The division of power across the cosmos had long been established. The Green Lantern Corps' mandate to "protect universal peace" was largely ceremonial in practice—there were territories they couldn't reach, and many they didn't dare touch.
The Kryptonians in their heyday. The father and son of Mongo. And now the Rachi Swarm—all beyond the Corps' reach.
In the main brain's reading, Thea was here to recruit them. The Rachi had grown wild and ungoverned; every intelligent civilization in the galaxy resented them for it, and they were currently the only major power in the cosmos without an overlord. That left them exposed in ways the main brain didn't like to think about.
But the main brain didn't bow its head on impulse. It wasn't about to swear loyalty on the spot—it wanted to see first what this "Soul Sovereign" could actually deliver.

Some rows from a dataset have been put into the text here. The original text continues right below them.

/-- VALIDATION_COMPLETE (R47 to R50): by the check word test, then by the first field in order that fails, the page
goes to WRITTEN or VALID, keeps its contents, and the reply is fixed; CONFIG becoming VALID maps every axis, and no
other page does; the scan restarts where the page is covered (R59). The structure checks (R37 to R41, R48, R189): for
each page its fields in the order of position, each with the offset it is reported by, its range, and the condition
that ties it to fields before it; of a profile the node records with i < NH and j < ND and the sector records below
the count. -/
def Obligations.ValidationGivesOutcome : Prop :=
  (∀ (v : CheckRun) (s : State), s.working = true → s.mgmt.unit = .validating v → v.page.size ≤ v.next →
    (s.page v.page).state = .validating →
    let m := (s.page v.page).words
    let passes := v.reg = Memory.read m (v.page.size - 1)
    let checks := structureChecks s.station m v.page
    ∃ t, exec .validationComplete s = .next t
      ∧ t.gov = s.gov ∧ t.walk = s.walk ∧ t.mode = s.mode ∧ t.alarm.list = s.alarm.list
      ∧ (∀ id, id ≠ v.page → t.page id = s.page id)
      ∧ ScanFollows s t v.page
      ∧ (¬passes → t.page v.page = ⟨.written, m⟩ ∧ Replied s t [5, 7] ∧ t.image = s.image)
      ∧ (∀ before off after, passes → checks = before ++ (off, false) :: after → (∀ x ∈ before, x.2 = true) →
          t.page v.page = ⟨.written, m⟩ ∧ Replied s t [5, 8, wordOfNat off] ∧ t.image = s.image)
      ∧ (passes → (∀ x ∈ checks, x.2 = true) → t.page v.page = ⟨.valid, m⟩ ∧ Replied s t [5, 0]
          ∧ (v.page ≠ .config → t.image = s.image)
          ∧ (v.page = .config → t.now = s.now ∧ ∀ a, t.axis a =
              ⟨.noSample, (cfgStation a).read m, 0, 0, 0, false, false, none, (s.axis a).badSamples, some s.now, none⟩)))
  ∧ (∀ (own : Nat) (m : Memory) (n : Fin 4),
    let w := fun k => (Memory.read m k).toNat
    let within := fun (k lo hi : Nat) => (k, decide (lo ≤ w k ∧ w k ≤ hi))
    let tied := fun (k lo hi : Nat) (cond : Bool) => (k, decide (lo ≤ w k ∧ w k ≤ hi) && cond)
    structureChecks own m .config =
      [ tied 0 1 62 (decide (w 0 ≠ own)), tied 1 1 62 (decide (w 1 ≠ own ∧ w 1 ≠ w 0))
        , tied 2 1 62 (decide (w 2 ≠ own ∧ w 2 ≠ w 0 ∧ w 2 ≠ w 1))
        , tied 3 1 62 (decide (w 3 ≠ own ∧ w 3 ≠ w 0 ∧ w 3 ≠ w 1 ∧ w 3 ≠ w 2))
        , within 4 20 2000, within 5 20 2000, within 6 5 200, within 7 1 255, within 8 100 10000, within 9 0 50
        , within 10 0 300 ]
    ∧ structureChecks own m .alarm = (List.range 24).flatMap (fun i =>
        [ (5 * i, decide (w (5 * i) / 256 ≤ 1)), (5 * i, decide (w (5 * i) % 256 ≤ 1))
          , (5 * i + 1, decide (w (5 * i + 1) / 256 ≤ 1)), (5 * i + 1, decide (w (5 * i + 1) % 256 ≤ 3))
          , (5 * i + 2, decide (1 ≤ w (5 * i + 2) / 256)), (5 * i + 2, true)
          , within (5 * i + 3) 0 15, within (5 * i + 4) 0 256 ])
    ∧ structureChecks own m .walk =
      [ within 0 0 35999, tied 1 0 35999 (decide (w 0 < w 1)), tied 2 0 35999 (decide (w 1 < w 2))
        , tied 3 0 35999 (decide (w 2 < w 3)), tied 4 0 35999 (decide (w 3 < w 4))
        , within 5 0 1000, within 6 0 1000, within 7 0 1000, within 8 0 1000, within 9 100 60000, within 10 100 60000
        , within 11 100 60000, within 12 100 60000, within 13 100 60000
        , (14, decide (1000 ≤ w 14 * 65536 + w 15 ∧ w 14 * 65536 + w 15 ≤ 120000))
        , within 16 10 1000, within 17 0 2000, within 18 0 300, within 19 1 200, within 20 1 1000 ]
    ∧ structureChecks own m (.profile n) =
      [within 0 0 65000, within 1 50 10000, within 2 2 16, within 3 0 65000, within 4 50 10000, within 5 2 16]
      ++ (((List.range 16).filter fun j => decide (j < w 5)).flatMap fun j =>
          ((List.range 16).filter fun i => decide (i < w 2)).flatMap fun i =>
            let k := 6 + 5 * (j * 16 + i)
            [within k 0 1000, within (k + 1) 0 1000, within (k + 2) 0 1000, within (k + 3) 0 1000, within (k + 4) 0 4])
      ++ [ within 1286 0 10000, within 1287 0 10000, within 1288 1 1000, within 1289 1 1000, within 1290 1 1000
          , within 1291 0 200, within 1292 0 1000, within 1293 10 5000, within 1294 0 255, within 1295 0 9000
          , within 1296 100 18000, within 1297 0 1000, within 1298 0 8 ]
      ++ ((List.range 8).filter fun k => decide (k < w 1298)).flatMap fun k =>
          [ within (1299 + 5 * k) 0 35999, within (1300 + 5 * k) 1 35999, within (1301 + 5 * k) 0 2
            , within (1302 + 5 * k) 0 4, within (1303 + 5 * k) 0 1000 ])
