/-- Fixing the reply after a change of the Alarm Unit that leaves the mode (R180). -/
theorem State.answered {ids : List AlarmId} {s v : State} (words : List Word)
    (only : v = s.tookRequest.setAlarm v.alarm) (frame : AlarmFrame ids s.tookRequest v) (same : v.mode = s.mode) :
    Answered ids words s v (v.busyWith (.replying words false)).settle := by
  have placed := State.settle_effect (v.busyWith (.replying words false))
  have kept := State.settle_mode (v.busyWith (.replying words false))
  have links : v.links = s.links := by rw [only]; rfl
  have station : v.stationByte = s.stationByte := by rw [only]; rfl
  have sent : s.links.u.txQueue <+: v.links.u.txQueue := by rw [links]
  have frame_busy := (s.tookRequest_own.alarmFrame frame).then_quiet (.busyWith v (.replying words false)) rfl sent
    List.prefix_rfl
  exact {
    replied := by
      rw [Replied, ← station]
      exact State.settle_replied rfl
    own := calc
      (v.busyWith (.replying words false)).settle.withAlarmsOf s
        = ((v.busyWith (.replying words false)).settle.withAlarmsOf
            (v.busyWith (.replying words false))).withAlarmsOf s := rfl
      _ = v.withAlarmsOf s := by rw [placed.own]; rfl
      _ = s.tookRequest := by rw [only]; rfl
    alarms := frame_busy.then_quiet placed.alarms kept sent placed.sent
    mode := kept.trans same
    walk := by
      rw [State.settle_walk, State.busyWith_walk, only]
      rfl
    list := State.settle_list _
    sent := sent.trans placed.sent
    quiet := placed.alarms.untaken kept
    owed := fun i pending => by
      rw [Reported, ← links]
      exact placed.alarms.owed i pending }

end Sys2Proof.Machine
end

section
/-! PROOFS. FORCE (R147, R159, R160): what setting and clearing a forced flag does to the ID, and which outcome the
request has. -/

namespace Sys2Proof.Machine

/-- What changes one ID only, keeps its report pending and leaves the mode is no more than `AlarmFrame` allows. -/
theorem OthersKept.alarmFrame {i : AlarmId} {s t : State} (others : OthersKept i s t)
    (report : (s.status i).report = true → (t.status i).report = true)
    (cause : t.alarm.resetCause = s.alarm.resetCause) (mode : t.mode = s.mode) : AlarmFrame [i] s t := by
  have ne {j} (hj : untouchedId [i] s t j) : j ≠ i := fun e => hj.1 (e ▸ List.mem_singleton_self i)
  refine {
    status := fun j hj => by rw [others.status j (ne hj)]
    report := fun j hj => by rw [others.status j (ne hj)]; exact id
    entry := fun j hj => others.entry j (ne hj)
    owed := fun j hj => .inl ?_
    cause := cause
    mode := .inl mode }
  by_cases h : j = i
  · subst h; exact report hj
  · rw [others.status j h]; exact hj

theorem AlarmFrame.refl (s : State) : AlarmFrame [] s s := (Effect.refl s).alarms

/-! ### The flag set (R147, R160) -/

theorem State.evaluate_of_not_run {s : State} (h : s.mode ≠ .run) (i : AlarmId) (b : Bool) :
    s.evaluate i b = s.evaluate0 i b ∧ (s.evaluate i b).mode = s.mode := by
  obtain ⟨same, e⟩ | ⟨run, -⟩ := State.evaluate_cases s i b
  · exact ⟨e, e ▸ same⟩
  · exact absurd run h

theorem State.present0_forced (s : State) (i : AlarmId) :
    ((s.present0 i).status i).forced = (s.status i).forced := by
  by_cases h : raisesNow s i
  · rw [State.present0_of_raises h, State.raise_status]
    simp [State.markPresent]
  · rw [State.present0_of_stands h]
    simp [State.markPresent]

/-- The state in which FORCE has set the flag, before the present evaluation (R160). -/
def State.markForced (s : State) (i : AlarmId) : State :=
  s.setStatus i { s.status i with forced := true, report := (s.status i).report || !(s.status i).forced }

@[simp] theorem State.markForced_status (s : State) (i : AlarmId) :
    (s.markForced i).status i =
      { s.status i with forced := true, report := (s.status i).report || !(s.status i).forced } :=
  State.status_setStatus _ _ _

/-- A present evaluation does not see whether the flag was set just before it. -/
theorem TakenPresent.of_markForced {s t : State} {i : AlarmId} (h : TakenPresent (s.markForced i) t i) :
    TakenPresent s t i := by
  have entry : (s.markForced i).entry? i = s.entry? i := rfl
  have definition : (s.markForced i).definition i = s.definition i := rfl
  have now : (s.markForced i).now = s.now := rfl
  obtain ⟨condition, count, kept, raised, stands⟩ := h
  simp only [countAfter, raisesNow, entryOf, State.markForced_status, entry, definition, now]
    at count kept raised stands
  exact ⟨condition, count, kept, raised, stands⟩

/-- What FORCE on does outside RUN (R160): one present evaluation with the flag set, a report owed if it was clear. -/
structure ForcedOn (s t : State) (i : AlarmId) : Prop where
  only    : t = s.setAlarm t.alarm
  alarms  : AlarmFrame [i] s t
  mode    : t.mode = s.mode
  forced  : (t.status i).forced = true
  present : TakenPresent s t i
  owed    : (s.status i).forced = false → (t.status i).report = true

theorem State.forceOn_forced {s : State} (h : s.mode ≠ .run) (i : AlarmId) : ForcedOn s (s.forceOn i) i := by
  obtain ⟨evaluated, mode⟩ := State.evaluate_of_not_run (s := s.markForced i) h i true
  have eq : s.forceOn i = (s.markForced i).present0 i := evaluated
  have same : ((s.markForced i).present0 i).mode = s.mode := eq ▸ mode
  have others : OthersKept i s ((s.markForced i).present0 i) :=
    (OthersKept.setStatus s i _).trans (State.present0_others _ i)
  rw [eq]
  exact {
    only := by rw [State.present0_frame]; rfl
    alarms := others.alarmFrame (fun pending => State.present0_report (by simp [pending]))
      (State.present0_cause _ i) same
    mode := same
    forced := by simp [State.present0_forced]
    present := (State.present0_taken _ i).of_markForced
    owed := fun clear => State.present0_report (by simp [clear]) }

/-! ### The flag cleared (R160) -/

theorem State.forceOff_status (s : State) (i : AlarmId) :
    (s.forceOff i).status i =
      { s.status i with forced := false, report := (s.status i).report || (s.status i).forced } :=
  State.status_setStatus _ _ _

theorem State.forceOff_alarmFrame (s : State) (i : AlarmId) : AlarmFrame [i] s (s.forceOff i) := by
  have others : OthersKept i s (s.forceOff i) := .setStatus s i _
  exact others.alarmFrame (fun pending => by rw [State.forceOff_status, pending, Bool.true_or]) rfl rfl

/-! ### The outcome of the request (R159) -/

theorem exec_force {s : State} {idWord setting : Word} (h : Serving s 13 [idWord, setting]) :
    exec .force s = .next ((ownForce [idWord, setting] s.tookRequest).1.busyWith
      (ownForce [idWord, setting] s.tookRequest).2).settle :=
  congrArg _ (State.serve_allowed h (by decide) rfl)

theorem alarmIdOf_val {i : AlarmId} {n : Nat} (h : i.val = n) : alarmIdOf n = some i := by
  subst h
  exact dif_pos i.isLt

theorem alarmIdOf_eq_none {n : Nat} (h : 24 ≤ n) : alarmIdOf n = none := dif_neg h.not_gt

theorem fixedId_iff (i : AlarmId) : fixedId i = true ↔ i.val < 2 := decide_eq_true_iff

variable {s : State} {idWord setting : Word}

theorem ownForce_badArgument (h : 24 ≤ idWord.toNat ∨ idWord.toNat < 2 ∨ 2 ≤ setting.toNat) :
    ownForce [idWord, setting] s = (s, .replying [13, 2] false) := by
  by_cases big : 24 ≤ idWord.toNat
  · simp only [ownForce, List.getD_cons_zero, alarmIdOf_eq_none big]
    rfl
  · have names : alarmIdOf idWord.toNat = some ⟨idWord.toNat, not_le.mp big⟩ := alarmIdOf_val rfl
    have refused : fixedId ⟨idWord.toNat, not_le.mp big⟩ ∨ 1 < setting.toNat :=
      (h.resolve_left big).imp_left (fixedId_iff _).mpr
    simp only [ownForce, List.getD_cons_zero, List.getD_cons_succ, names, if_pos refused]
    rfl

variable {i : AlarmId} (names : i.val = idWord.toNat) (free : 2 ≤ i.val)
include names free

/-- FORCE of an ID that is not fixed, with a setting of 0 or 1, turns on the mode. -/
theorem ownForce_admitted (hs : setting.toNat < 2) :
    ownForce [idWord, setting] s = if s.mode = .run then (s, .replying [13, 3] false)
      else (if setting.toNat = 1 then s.forceOn i else s.forceOff i, .replying [13, 0] false) := by
  have admitted : ¬(fixedId i ∨ 1 < setting.toNat) := by
    rw [fixedId_iff]
    omega
  simp only [ownForce, List.getD_cons_zero, List.getD_cons_succ, alarmIdOf_val names, if_neg admitted]
  rfl

theorem ownForce_run (hs : setting.toNat < 2) (run : s.mode = .run) :
    ownForce [idWord, setting] s = (s, .replying [13, 3] false) := by
  rw [ownForce_admitted names free hs, if_pos run]

theorem ownForce_on (halted : s.mode ≠ .run) :
    ownForce [idWord, 1] s = (s.forceOn i, .replying [13, 0] false) := by
  rw [ownForce_admitted names free (by decide), if_neg halted, if_pos (by decide)]

theorem ownForce_off (halted : s.mode ≠ .run) :
    ownForce [idWord, 0] s = (s.forceOff i, .replying [13, 0] false) := by
  rw [ownForce_admitted names free (by decide), if_neg halted, if_neg (by decide)]

end Sys2Proof.Machine

open Sys2Proof Sys2Proof.Machine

"Honored Supreme," the main brain said carefully, its tone deferential to the point of abasement while the subtext was crystal clear: Show me results before I sign anything. "The Rachi Swarm would be honored to receive your favor. Please grant us one small request first."
Thea held up one finger. "Right now, on this fingertip, there is a pure soul—no memories, no history. I know you can't see it. But if you bring me one of your people, I'll demonstrate in front of you."
She'd originally come here intending a transaction. But the main brain had read it as an offer of allegiance, and she saw no reason to correct the misunderstanding.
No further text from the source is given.